Transcribe exactly the lines that fall between the one holding "(Table 9.6). -/" and the one holding "decide (m.id <", inclusive, from the entries below.

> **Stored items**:
----------
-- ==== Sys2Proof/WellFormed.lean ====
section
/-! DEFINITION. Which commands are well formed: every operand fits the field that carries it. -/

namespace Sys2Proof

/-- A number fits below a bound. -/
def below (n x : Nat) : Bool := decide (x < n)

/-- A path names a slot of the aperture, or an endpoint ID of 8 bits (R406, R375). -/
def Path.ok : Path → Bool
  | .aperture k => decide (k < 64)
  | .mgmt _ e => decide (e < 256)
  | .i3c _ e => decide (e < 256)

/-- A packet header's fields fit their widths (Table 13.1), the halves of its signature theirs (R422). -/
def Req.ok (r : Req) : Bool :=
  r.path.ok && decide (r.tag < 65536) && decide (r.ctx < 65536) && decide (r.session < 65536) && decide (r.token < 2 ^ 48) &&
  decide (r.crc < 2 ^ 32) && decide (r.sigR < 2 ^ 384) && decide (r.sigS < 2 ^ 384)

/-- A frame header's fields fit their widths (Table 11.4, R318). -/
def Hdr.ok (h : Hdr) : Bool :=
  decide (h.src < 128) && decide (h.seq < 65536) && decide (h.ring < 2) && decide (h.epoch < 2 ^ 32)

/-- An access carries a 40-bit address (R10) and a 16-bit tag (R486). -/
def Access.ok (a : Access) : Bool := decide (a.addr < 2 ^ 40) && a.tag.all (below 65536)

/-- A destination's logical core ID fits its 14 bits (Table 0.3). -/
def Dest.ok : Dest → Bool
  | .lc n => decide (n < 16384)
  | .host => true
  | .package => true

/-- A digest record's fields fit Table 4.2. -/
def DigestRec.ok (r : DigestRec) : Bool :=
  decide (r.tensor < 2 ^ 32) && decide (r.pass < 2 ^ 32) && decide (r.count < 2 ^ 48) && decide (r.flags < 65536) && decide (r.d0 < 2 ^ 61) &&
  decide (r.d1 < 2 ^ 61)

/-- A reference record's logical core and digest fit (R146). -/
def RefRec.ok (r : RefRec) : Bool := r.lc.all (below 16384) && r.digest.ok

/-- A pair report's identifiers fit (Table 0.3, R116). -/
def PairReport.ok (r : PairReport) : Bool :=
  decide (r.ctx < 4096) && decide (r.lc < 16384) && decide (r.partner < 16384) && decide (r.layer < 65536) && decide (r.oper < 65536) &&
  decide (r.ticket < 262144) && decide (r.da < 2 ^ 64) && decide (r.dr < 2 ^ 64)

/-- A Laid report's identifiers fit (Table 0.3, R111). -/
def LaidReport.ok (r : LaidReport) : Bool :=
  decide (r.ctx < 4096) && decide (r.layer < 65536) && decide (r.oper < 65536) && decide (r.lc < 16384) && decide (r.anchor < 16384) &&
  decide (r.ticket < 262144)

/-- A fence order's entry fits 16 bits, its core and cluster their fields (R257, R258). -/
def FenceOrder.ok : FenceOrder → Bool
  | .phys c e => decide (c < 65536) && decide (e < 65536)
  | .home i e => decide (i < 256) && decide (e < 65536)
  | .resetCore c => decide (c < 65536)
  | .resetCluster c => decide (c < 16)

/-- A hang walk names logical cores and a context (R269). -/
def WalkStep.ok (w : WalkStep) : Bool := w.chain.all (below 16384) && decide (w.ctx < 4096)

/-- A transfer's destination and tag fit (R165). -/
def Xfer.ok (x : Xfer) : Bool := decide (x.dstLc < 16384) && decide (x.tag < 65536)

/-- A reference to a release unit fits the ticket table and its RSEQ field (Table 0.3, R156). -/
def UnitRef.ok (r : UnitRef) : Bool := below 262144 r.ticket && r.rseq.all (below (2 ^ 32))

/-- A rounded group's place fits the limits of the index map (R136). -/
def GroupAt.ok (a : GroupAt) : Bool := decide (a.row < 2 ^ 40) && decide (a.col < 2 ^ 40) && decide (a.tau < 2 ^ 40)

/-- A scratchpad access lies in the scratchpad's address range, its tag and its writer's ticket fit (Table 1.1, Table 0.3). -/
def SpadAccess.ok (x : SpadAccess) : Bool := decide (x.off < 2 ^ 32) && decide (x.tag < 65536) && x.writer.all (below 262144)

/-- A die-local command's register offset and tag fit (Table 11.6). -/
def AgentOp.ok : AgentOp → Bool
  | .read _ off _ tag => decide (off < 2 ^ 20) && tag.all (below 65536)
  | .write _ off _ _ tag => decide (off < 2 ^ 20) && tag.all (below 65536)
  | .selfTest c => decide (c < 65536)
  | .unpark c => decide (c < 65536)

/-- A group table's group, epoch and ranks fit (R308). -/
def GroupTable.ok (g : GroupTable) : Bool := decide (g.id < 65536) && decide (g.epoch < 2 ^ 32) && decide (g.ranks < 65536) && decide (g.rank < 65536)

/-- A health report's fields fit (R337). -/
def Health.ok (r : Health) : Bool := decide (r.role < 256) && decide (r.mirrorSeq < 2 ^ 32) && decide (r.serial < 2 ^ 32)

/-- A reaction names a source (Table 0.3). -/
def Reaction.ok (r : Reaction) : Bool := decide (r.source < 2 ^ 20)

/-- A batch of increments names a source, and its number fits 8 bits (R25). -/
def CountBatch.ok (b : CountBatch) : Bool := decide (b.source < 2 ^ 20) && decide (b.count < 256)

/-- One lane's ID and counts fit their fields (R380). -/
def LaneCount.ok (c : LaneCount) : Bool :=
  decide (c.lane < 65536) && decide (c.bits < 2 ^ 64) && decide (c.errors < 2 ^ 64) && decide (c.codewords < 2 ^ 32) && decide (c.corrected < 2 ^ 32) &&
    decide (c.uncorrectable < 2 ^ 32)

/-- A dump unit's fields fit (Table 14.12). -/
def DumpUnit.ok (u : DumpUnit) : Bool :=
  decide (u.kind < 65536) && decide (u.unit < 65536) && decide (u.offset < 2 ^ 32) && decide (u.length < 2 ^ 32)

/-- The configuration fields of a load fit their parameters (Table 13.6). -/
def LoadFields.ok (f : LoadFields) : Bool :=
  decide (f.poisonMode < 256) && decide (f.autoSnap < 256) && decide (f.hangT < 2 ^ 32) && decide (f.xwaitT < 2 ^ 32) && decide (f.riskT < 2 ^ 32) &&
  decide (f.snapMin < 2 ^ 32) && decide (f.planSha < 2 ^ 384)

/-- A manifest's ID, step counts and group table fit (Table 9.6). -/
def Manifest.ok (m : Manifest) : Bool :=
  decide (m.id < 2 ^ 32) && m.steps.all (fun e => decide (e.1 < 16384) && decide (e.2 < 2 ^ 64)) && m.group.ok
----------
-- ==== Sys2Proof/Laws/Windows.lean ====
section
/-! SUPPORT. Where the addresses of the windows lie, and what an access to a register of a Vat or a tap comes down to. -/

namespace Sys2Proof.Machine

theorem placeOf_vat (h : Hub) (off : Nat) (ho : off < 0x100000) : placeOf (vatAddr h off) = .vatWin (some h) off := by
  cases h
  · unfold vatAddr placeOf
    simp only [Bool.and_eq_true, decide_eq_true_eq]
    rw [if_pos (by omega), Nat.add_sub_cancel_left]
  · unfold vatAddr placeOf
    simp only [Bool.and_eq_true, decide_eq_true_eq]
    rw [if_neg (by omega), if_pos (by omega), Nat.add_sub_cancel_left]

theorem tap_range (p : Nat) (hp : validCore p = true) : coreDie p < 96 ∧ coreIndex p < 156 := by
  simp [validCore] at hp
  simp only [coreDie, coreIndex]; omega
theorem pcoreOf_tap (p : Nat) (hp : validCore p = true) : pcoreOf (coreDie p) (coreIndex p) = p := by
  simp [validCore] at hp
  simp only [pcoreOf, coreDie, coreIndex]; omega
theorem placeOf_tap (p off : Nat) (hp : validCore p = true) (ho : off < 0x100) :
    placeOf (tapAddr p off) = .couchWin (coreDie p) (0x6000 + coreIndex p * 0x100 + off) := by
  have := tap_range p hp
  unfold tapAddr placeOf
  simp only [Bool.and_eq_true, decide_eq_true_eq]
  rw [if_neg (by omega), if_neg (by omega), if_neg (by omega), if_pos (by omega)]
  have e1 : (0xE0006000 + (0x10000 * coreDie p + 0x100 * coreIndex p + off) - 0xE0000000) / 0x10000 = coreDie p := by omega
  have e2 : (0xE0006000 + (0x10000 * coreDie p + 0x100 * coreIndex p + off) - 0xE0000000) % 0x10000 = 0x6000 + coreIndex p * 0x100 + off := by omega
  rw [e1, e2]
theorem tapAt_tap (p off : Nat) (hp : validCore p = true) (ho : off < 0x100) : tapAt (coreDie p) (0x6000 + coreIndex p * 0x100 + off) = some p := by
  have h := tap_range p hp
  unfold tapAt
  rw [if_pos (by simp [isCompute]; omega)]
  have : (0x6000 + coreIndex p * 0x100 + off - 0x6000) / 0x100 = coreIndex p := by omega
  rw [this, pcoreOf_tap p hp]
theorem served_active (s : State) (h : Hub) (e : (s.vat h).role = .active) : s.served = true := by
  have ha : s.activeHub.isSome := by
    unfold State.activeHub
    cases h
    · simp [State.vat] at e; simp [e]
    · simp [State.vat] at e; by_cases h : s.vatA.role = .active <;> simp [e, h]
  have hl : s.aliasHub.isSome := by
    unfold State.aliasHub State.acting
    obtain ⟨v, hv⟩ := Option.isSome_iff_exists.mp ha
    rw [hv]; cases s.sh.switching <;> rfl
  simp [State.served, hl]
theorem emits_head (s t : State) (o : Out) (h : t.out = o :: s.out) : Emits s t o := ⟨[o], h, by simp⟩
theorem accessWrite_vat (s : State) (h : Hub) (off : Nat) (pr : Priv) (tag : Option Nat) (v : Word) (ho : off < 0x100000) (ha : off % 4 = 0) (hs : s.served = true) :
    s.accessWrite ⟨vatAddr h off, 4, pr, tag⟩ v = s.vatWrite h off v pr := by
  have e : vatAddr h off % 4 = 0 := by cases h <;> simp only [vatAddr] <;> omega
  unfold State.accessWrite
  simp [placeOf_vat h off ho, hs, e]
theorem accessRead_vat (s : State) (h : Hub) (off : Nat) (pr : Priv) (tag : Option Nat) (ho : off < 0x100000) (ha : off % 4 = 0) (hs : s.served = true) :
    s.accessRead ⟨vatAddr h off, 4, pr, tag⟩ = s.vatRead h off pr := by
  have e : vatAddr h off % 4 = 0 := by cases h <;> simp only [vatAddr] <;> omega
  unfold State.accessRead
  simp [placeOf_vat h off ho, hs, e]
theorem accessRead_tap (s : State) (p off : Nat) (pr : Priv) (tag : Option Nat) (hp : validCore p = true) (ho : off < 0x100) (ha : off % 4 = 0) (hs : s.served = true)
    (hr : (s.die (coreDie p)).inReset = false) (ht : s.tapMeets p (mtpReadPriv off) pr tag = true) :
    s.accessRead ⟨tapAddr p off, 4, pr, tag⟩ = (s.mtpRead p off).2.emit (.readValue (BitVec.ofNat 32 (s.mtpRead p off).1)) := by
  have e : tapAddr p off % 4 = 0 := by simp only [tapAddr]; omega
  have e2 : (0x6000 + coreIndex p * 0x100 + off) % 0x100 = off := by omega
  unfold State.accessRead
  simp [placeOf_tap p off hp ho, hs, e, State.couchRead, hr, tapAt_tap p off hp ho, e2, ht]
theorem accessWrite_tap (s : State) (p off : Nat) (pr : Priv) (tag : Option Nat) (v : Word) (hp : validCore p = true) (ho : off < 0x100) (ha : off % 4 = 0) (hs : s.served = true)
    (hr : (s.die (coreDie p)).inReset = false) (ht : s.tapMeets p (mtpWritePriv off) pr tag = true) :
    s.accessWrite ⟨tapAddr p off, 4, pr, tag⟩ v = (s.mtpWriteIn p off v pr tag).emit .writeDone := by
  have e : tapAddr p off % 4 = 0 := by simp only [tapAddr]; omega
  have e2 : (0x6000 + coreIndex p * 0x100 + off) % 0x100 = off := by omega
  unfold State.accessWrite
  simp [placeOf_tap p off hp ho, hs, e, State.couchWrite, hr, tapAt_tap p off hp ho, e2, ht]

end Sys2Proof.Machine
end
----------
> **EXERCISE SOLUTION**:
/-- A manifest's ID, step counts and group table fit (Table 9.6). -/
def Manifest.ok (m : Manifest) : Bool :=
  decide (m.id < 2 ^ 32) && m.steps.all (fun e => decide (e.1 < 16384) && decide (e.2 < 2 ^ 64)) && m.group.ok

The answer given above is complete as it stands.